- _Task statement_
Copy out every record below with complete accuracy.

Saved data entries
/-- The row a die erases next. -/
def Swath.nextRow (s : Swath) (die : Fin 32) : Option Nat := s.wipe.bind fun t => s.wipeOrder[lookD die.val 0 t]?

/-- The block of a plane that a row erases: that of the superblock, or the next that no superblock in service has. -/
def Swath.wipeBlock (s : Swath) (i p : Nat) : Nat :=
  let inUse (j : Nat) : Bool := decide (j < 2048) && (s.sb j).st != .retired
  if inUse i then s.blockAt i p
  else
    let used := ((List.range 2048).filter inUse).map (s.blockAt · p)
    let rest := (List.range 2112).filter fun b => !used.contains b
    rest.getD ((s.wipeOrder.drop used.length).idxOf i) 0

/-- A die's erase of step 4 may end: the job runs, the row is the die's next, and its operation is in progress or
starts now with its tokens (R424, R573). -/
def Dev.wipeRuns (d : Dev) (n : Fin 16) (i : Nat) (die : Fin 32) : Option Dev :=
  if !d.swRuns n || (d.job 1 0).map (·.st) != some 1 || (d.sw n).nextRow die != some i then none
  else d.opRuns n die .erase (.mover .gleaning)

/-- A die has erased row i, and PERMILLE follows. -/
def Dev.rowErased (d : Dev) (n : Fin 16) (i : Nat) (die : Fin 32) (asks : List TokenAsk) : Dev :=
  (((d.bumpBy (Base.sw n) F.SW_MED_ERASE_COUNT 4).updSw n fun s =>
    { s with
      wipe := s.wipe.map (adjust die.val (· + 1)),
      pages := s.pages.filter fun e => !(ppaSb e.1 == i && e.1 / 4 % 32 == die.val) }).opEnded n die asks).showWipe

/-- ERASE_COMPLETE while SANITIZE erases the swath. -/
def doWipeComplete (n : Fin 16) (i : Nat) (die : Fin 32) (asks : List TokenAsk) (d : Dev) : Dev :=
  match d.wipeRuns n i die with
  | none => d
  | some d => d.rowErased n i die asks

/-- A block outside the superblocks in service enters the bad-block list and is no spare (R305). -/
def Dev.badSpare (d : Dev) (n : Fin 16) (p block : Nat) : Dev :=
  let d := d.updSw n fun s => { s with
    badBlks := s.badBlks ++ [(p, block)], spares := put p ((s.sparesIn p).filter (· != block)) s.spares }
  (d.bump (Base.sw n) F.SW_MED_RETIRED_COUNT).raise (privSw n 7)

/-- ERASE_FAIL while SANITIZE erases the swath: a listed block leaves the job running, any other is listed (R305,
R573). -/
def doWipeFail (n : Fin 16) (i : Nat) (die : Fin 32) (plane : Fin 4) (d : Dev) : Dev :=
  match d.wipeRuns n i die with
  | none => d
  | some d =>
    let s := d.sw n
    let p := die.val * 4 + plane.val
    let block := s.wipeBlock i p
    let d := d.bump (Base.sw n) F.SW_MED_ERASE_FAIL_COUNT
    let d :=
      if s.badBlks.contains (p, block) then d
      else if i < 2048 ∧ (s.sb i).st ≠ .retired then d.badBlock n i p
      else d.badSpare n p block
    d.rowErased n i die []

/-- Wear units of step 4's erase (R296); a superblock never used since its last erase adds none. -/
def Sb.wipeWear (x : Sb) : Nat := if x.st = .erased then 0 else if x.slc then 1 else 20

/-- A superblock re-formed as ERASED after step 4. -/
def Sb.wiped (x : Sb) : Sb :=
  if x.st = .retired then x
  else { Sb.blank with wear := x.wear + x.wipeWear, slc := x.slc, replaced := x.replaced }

- _Solution to this task_
/-- The row a die erases next. -/
def Swath.nextRow (s : Swath) (die : Fin 32) : Option Nat := s.wipe.bind fun t => s.wipeOrder[lookD die.val 0 t]?

/-- The block of a plane that a row erases: that of the superblock, or the next that no superblock in service has. -/
def Swath.wipeBlock (s : Swath) (i p : Nat) : Nat :=
  let inUse (j : Nat) : Bool := decide (j < 2048) && (s.sb j).st != .retired
  if inUse i then s.blockAt i p
  else
    let used := ((List.range 2048).filter inUse).map (s.blockAt · p)
    let rest := (List.range 2112).filter fun b => !used.contains b
    rest.getD ((s.wipeOrder.drop used.length).idxOf i) 0

/-- A die's erase of step 4 may end: the job runs, the row is the die's next, and its operation is in progress or
starts now with its tokens (R424, R573). -/
def Dev.wipeRuns (d : Dev) (n : Fin 16) (i : Nat) (die : Fin 32) : Option Dev :=
  if !d.swRuns n || (d.job 1 0).map (·.st) != some 1 || (d.sw n).nextRow die != some i then none
  else d.opRuns n die .erase (.mover .gleaning)

/-- A die has erased row i, and PERMILLE follows. -/
def Dev.rowErased (d : Dev) (n : Fin 16) (i : Nat) (die : Fin 32) (asks : List TokenAsk) : Dev :=
  (((d.bumpBy (Base.sw n) F.SW_MED_ERASE_COUNT 4).updSw n fun s =>
    { s with
      wipe := s.wipe.map (adjust die.val (· + 1)),
      pages := s.pages.filter fun e => !(ppaSb e.1 == i && e.1 / 4 % 32 == die.val) }).opEnded n die asks).showWipe

/-- ERASE_COMPLETE while SANITIZE erases the swath. -/
def doWipeComplete (n : Fin 16) (i : Nat) (die : Fin 32) (asks : List TokenAsk) (d : Dev) : Dev :=
  match d.wipeRuns n i die with
  | none => d
  | some d => d.rowErased n i die asks

/-- A block outside the superblocks in service enters the bad-block list and is no spare (R305). -/
def Dev.badSpare (d : Dev) (n : Fin 16) (p block : Nat) : Dev :=
  let d := d.updSw n fun s => { s with
    badBlks := s.badBlks ++ [(p, block)], spares := put p ((s.sparesIn p).filter (· != block)) s.spares }
  (d.bump (Base.sw n) F.SW_MED_RETIRED_COUNT).raise (privSw n 7)

/-- ERASE_FAIL while SANITIZE erases the swath: a listed block leaves the job running, any other is listed (R305,
R573). -/
def doWipeFail (n : Fin 16) (i : Nat) (die : Fin 32) (plane : Fin 4) (d : Dev) : Dev :=
  match d.wipeRuns n i die with
  | none => d
  | some d =>
    let s := d.sw n
    let p := die.val * 4 + plane.val
    let block := s.wipeBlock i p
    let d := d.bump (Base.sw n) F.SW_MED_ERASE_FAIL_COUNT
    let d :=
      if s.badBlks.contains (p, block) then d
      else if i < 2048 ∧ (s.sb i).st ≠ .retired then d.badBlock n i p
      else d.badSpare n p block
    d.rowErased n i die []

/-- Wear units of step 4's erase (R296); a superblock never used since its last erase adds none. -/
def Sb.wipeWear (x : Sb) : Nat := if x.st = .erased then 0 else if x.slc then 1 else 20

/-- A superblock re-formed as ERASED after step 4. -/
def Sb.wiped (x : Sb) : Sb :=
  if x.st = .retired then x
  else { Sb.blank with wear := x.wear + x.wipeWear, slc := x.slc, replaced := x.replaced }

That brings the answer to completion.